▶ [WORK REQUEST]: This task calls for every line of the material to be output verbatim.

▶ [INPUT]:

※ ※ ※

/-! ## Spare slots (R240, R241) -/

/-- SPARE_SLOT_CLAIM (R240): the lowest spare slot found empty twice. -/
def execSpareSlotClaim (s : State) : Host.Outcome State Fault Refusal :=
  .next (if s.mayClaim && s.bus.claimWait.isNone then
    (match s.bus.emptyTwice.find? fun j => s.bus.emptyTwice.all fun i => decide (j ≤ i) with
    | some j => { s with bus := { s.bus with claimed := some j, emptyOnce := [], emptyTwice := [] } }
    | none => s)
  else s)
/-- CLAIM_WAIT_EXPIRY (R241): the search starts afresh. -/
def execClaimWaitExpiry (s : State) : Host.Outcome State Fault Refusal :=
  .next (if s.bus.claimWait.any fun c => s.bus.apCycle == c || laterCycle s.bus.apCycle c then
    { s with bus := { s.bus with claimWait := none, emptyOnce := [], emptyTwice := [] } } else s)

/-! ## The module's slot (R215, R220, R222) -/

/-- The header of a frame of the module (R212). -/
def State.txHeader (s : State) (type plen mseg : Nat) (seg : Bytes) (j : Nat) : Bytes :=
  let k := s.bus.sset
  toLe 1 (16 + k % 8) ++ toLe 2 s.bus.apCycle.toNat ++ toLe 1 (s.bus.nodeId % 64) ++ toLe 1 type ++
  toLe 1 (bit (plen == 0) 0 + bit (s.params.isSync k j) 1 + bit (s.claimInUse == some j) 2) ++ toLe 2 plen ++ toLe 1 mseg ++ seg ++ toLe 3 0
/-- A frame from its header and payload, with its frame check sequence. -/
def frameOf (hdr payload : Bytes) : Bytes := hdr ++ payload ++ toLe 4 (crc32 (hdr ++ payload)).toNat
/-- MDST, MSEQ, MCTL and MRING of a frame with a segment, or none. -/
def State.segFields (s : State) (x : Option OutSeg) : Bytes :=
  match x with
  | none => toLe 4 0
  | some x => toLe 1 ((s.params.nodeOf x.dest).getD 0) ++ [s.bus.outMseq[streamIdx x.dest]] ++ toLe 1 (bit x.first 0 + bit x.last 1) ++ toLe 1 x.ring.val
/-- The hub whose start of the cycle the trailer states: X, or Y while X is faulted (R220) or lost in Thaw. -/
def State.gtHub (s : State) : HubId := if s.hubs[(0 : HubId)].alive then 0 else 1
/-- The cyclic part of the module (R220); INT counts the cycle being sent. -/
def State.cyclicPart (s : State) (subs : Vector (Option Bytes) 3) : Bytes :=
  (allLanes.flatMap fun l => (subs[l]).getD (List.replicate 96 0xFF)) ++ (segRings.map fun q => s.mail.rings[q].limit) ++
  toLe 1 (min 255 (s.bus.int + 1)) ++ toLe 2 s.mode.bootShown.toNat ++ toLe 8 s.hubs[s.gtHub].time.apGt.toNat
/-- A payload fits in slot j (R222). -/
def State.fitsSlot (s : State) (j plen : Nat) : Bool := decide ((32 + plen) * 8 + 600 ≤ 10 * s.params.slotLen s.bus.sset j)
/-- A frame leaves on the channels whose hubs send and whose links are up. -/
def State.transmit (s : State) (who : HubState → Bool) (frame : Bytes) : State :=
  let s1 := s.modHubs fun _ H => if who H && H.bus.link then
    { H with bus := { H.bus with tx := frame, cnt := { H.bus.cnt with txFrames := H.bus.cnt.txFrames + 1 } } } else H
  { s1 with bus := { s1.bus with sent := true } }
/-- The module's data frame, or its null frame where no lane has written a sub-image (R215). -/
def State.sendData (s : State) (j : Nat) : State :=
  let subs := s.hubs[s.gtHub].bus.sub
  let s0 : State := { s with bus := { s.bus with int := min 255 (s.bus.int + 1), answers := s.bus.answers.drop 1 } }
  if subs.all (·.isNone) then s0.transmit HubState.sends (frameOf (s.txHeader 0 0 0 (toLe 4 0) j) [])
  else
    let blk := (s.bus.answers.head?).getD []
    let cyc := s.cyclicPart subs
    let base := blk.length + cyc.length
    let seg := (s.chooseSegment (s.bus.apAt + s.slotTicks j)).filter fun x => s.fitsSlot j (base + x.octets.length)
    let sb := (seg.map (·.octets)).getD []
    let hdr := s.txHeader (if blk.isEmpty then 2 else 3) (base + sb.length) sb.length (s.segFields seg) j
    let s1 := s0.transmit HubState.sends (frameOf hdr (blk ++ cyc ++ sb))
    let s2 := match seg with
      | some x => s1.segSent x
      | none => s1
    if blk.isEmpty then s2 else s2.changeAnswer s.bus.nodeId blk
/-- A cold-start frame (R234). -/
def State.sendCold (s : State) (j : Nat) : State :=
  let n := min 255 (s.bus.csAttempt + 1)
  let pay := toLe 8 s.bus.apGt.toNat ++ toLe 1 n ++ toLe 7 0
  ({ s with bus := { s.bus with csAttempt := n } } : State).transmit HubState.alive (frameOf (s.txHeader 1 16 0 (toLe 4 0) j) pay)
/-- A channel on which the module can send now. -/
def State.canSendOn (s : State) (h : HubId) : Bool := s.hubs[h].bus.link && (if s.bus.coldStart then s.hubs[h].alive else s.hubs[h].sends)
/-- A hub's count has reached, with this tick, the instant 0.25 µs into a slot (R222). -/
def State.atSlot (s : State) (h : HubId) (j : Nat) : Bool :=
  let H := s.hubs[h]
  let t := H.time.apGt.toNat + 2 * s.params.slotStart H.bus.sset j + 50
  decide (t ≤ H.time.gt.toNat) && decide (H.time.gt.toNat ≤ t + 1)
/-- MODULE_SLOT_SEND (R215): once a cycle, 0.25 µs into the module's slot by the count of the hub that sends first (R222). -/
def execModuleSlotSend (s : State) : Host.Outcome State Fault Refusal :=
  .next (match s.ownSlot with
    | some j =>
      if s.mode.mode.runs && !s.bus.sent && (allHubs.any fun h => s.canSendOn h && s.atSlot h j) then
        (if s.bus.coldStart then s.sendCold j else s.sendData j)
      else s
    | none => s)

end Sys2Proof.Machine
end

※ ※ ※

▶ [REPLY TO THE TASK]:
/-! ## Spare slots (R240, R241) -/

/-- SPARE_SLOT_CLAIM (R240): the lowest spare slot found empty twice. -/
def execSpareSlotClaim (s : State) : Host.Outcome State Fault Refusal :=
  .next (if s.mayClaim && s.bus.claimWait.isNone then
    (match s.bus.emptyTwice.find? fun j => s.bus.emptyTwice.all fun i => decide (j ≤ i) with
    | some j => { s with bus := { s.bus with claimed := some j, emptyOnce := [], emptyTwice := [] } }
    | none => s)
  else s)
/-- CLAIM_WAIT_EXPIRY (R241): the search starts afresh. -/
def execClaimWaitExpiry (s : State) : Host.Outcome State Fault Refusal :=
  .next (if s.bus.claimWait.any fun c => s.bus.apCycle == c || laterCycle s.bus.apCycle c then
    { s with bus := { s.bus with claimWait := none, emptyOnce := [], emptyTwice := [] } } else s)

/-! ## The module's slot (R215, R220, R222) -/

/-- The header of a frame of the module (R212). -/
def State.txHeader (s : State) (type plen mseg : Nat) (seg : Bytes) (j : Nat) : Bytes :=
  let k := s.bus.sset
  toLe 1 (16 + k % 8) ++ toLe 2 s.bus.apCycle.toNat ++ toLe 1 (s.bus.nodeId % 64) ++ toLe 1 type ++
  toLe 1 (bit (plen == 0) 0 + bit (s.params.isSync k j) 1 + bit (s.claimInUse == some j) 2) ++ toLe 2 plen ++ toLe 1 mseg ++ seg ++ toLe 3 0
/-- A frame from its header and payload, with its frame check sequence. -/
def frameOf (hdr payload : Bytes) : Bytes := hdr ++ payload ++ toLe 4 (crc32 (hdr ++ payload)).toNat
/-- MDST, MSEQ, MCTL and MRING of a frame with a segment, or none. -/
def State.segFields (s : State) (x : Option OutSeg) : Bytes :=
  match x with
  | none => toLe 4 0
  | some x => toLe 1 ((s.params.nodeOf x.dest).getD 0) ++ [s.bus.outMseq[streamIdx x.dest]] ++ toLe 1 (bit x.first 0 + bit x.last 1) ++ toLe 1 x.ring.val
/-- The hub whose start of the cycle the trailer states: X, or Y while X is faulted (R220) or lost in Thaw. -/
def State.gtHub (s : State) : HubId := if s.hubs[(0 : HubId)].alive then 0 else 1
/-- The cyclic part of the module (R220); INT counts the cycle being sent. -/
def State.cyclicPart (s : State) (subs : Vector (Option Bytes) 3) : Bytes :=
  (allLanes.flatMap fun l => (subs[l]).getD (List.replicate 96 0xFF)) ++ (segRings.map fun q => s.mail.rings[q].limit) ++
  toLe 1 (min 255 (s.bus.int + 1)) ++ toLe 2 s.mode.bootShown.toNat ++ toLe 8 s.hubs[s.gtHub].time.apGt.toNat
/-- A payload fits in slot j (R222). -/
def State.fitsSlot (s : State) (j plen : Nat) : Bool := decide ((32 + plen) * 8 + 600 ≤ 10 * s.params.slotLen s.bus.sset j)
/-- A frame leaves on the channels whose hubs send and whose links are up. -/
def State.transmit (s : State) (who : HubState → Bool) (frame : Bytes) : State :=
  let s1 := s.modHubs fun _ H => if who H && H.bus.link then
    { H with bus := { H.bus with tx := frame, cnt := { H.bus.cnt with txFrames := H.bus.cnt.txFrames + 1 } } } else H
  { s1 with bus := { s1.bus with sent := true } }
/-- The module's data frame, or its null frame where no lane has written a sub-image (R215). -/
def State.sendData (s : State) (j : Nat) : State :=
  let subs := s.hubs[s.gtHub].bus.sub
  let s0 : State := { s with bus := { s.bus with int := min 255 (s.bus.int + 1), answers := s.bus.answers.drop 1 } }
  if subs.all (·.isNone) then s0.transmit HubState.sends (frameOf (s.txHeader 0 0 0 (toLe 4 0) j) [])
  else
    let blk := (s.bus.answers.head?).getD []
    let cyc := s.cyclicPart subs
    let base := blk.length + cyc.length
    let seg := (s.chooseSegment (s.bus.apAt + s.slotTicks j)).filter fun x => s.fitsSlot j (base + x.octets.length)
    let sb := (seg.map (·.octets)).getD []
    let hdr := s.txHeader (if blk.isEmpty then 2 else 3) (base + sb.length) sb.length (s.segFields seg) j
    let s1 := s0.transmit HubState.sends (frameOf hdr (blk ++ cyc ++ sb))
    let s2 := match seg with
      | some x => s1.segSent x
      | none => s1
    if blk.isEmpty then s2 else s2.changeAnswer s.bus.nodeId blk
/-- A cold-start frame (R234). -/
def State.sendCold (s : State) (j : Nat) : State :=
  let n := min 255 (s.bus.csAttempt + 1)
  let pay := toLe 8 s.bus.apGt.toNat ++ toLe 1 n ++ toLe 7 0
  ({ s with bus := { s.bus with csAttempt := n } } : State).transmit HubState.alive (frameOf (s.txHeader 1 16 0 (toLe 4 0) j) pay)
/-- A channel on which the module can send now. -/
def State.canSendOn (s : State) (h : HubId) : Bool := s.hubs[h].bus.link && (if s.bus.coldStart then s.hubs[h].alive else s.hubs[h].sends)
/-- A hub's count has reached, with this tick, the instant 0.25 µs into a slot (R222). -/
def State.atSlot (s : State) (h : HubId) (j : Nat) : Bool :=
  let H := s.hubs[h]
  let t := H.time.apGt.toNat + 2 * s.params.slotStart H.bus.sset j + 50
  decide (t ≤ H.time.gt.toNat) && decide (H.time.gt.toNat ≤ t + 1)
/-- MODULE_SLOT_SEND (R215): once a cycle, 0.25 µs into the module's slot by the count of the hub that sends first (R222). -/
def execModuleSlotSend (s : State) : Host.Outcome State Fault Refusal :=
  .next (match s.ownSlot with
    | some j =>
      if s.mode.mode.runs && !s.bus.sent && (allHubs.any fun h => s.canSendOn h && s.atSlot h j) then
        (if s.bus.coldStart then s.sendCold j else s.sendData j)
      else s
    | none => s)

end Sys2Proof.Machine
end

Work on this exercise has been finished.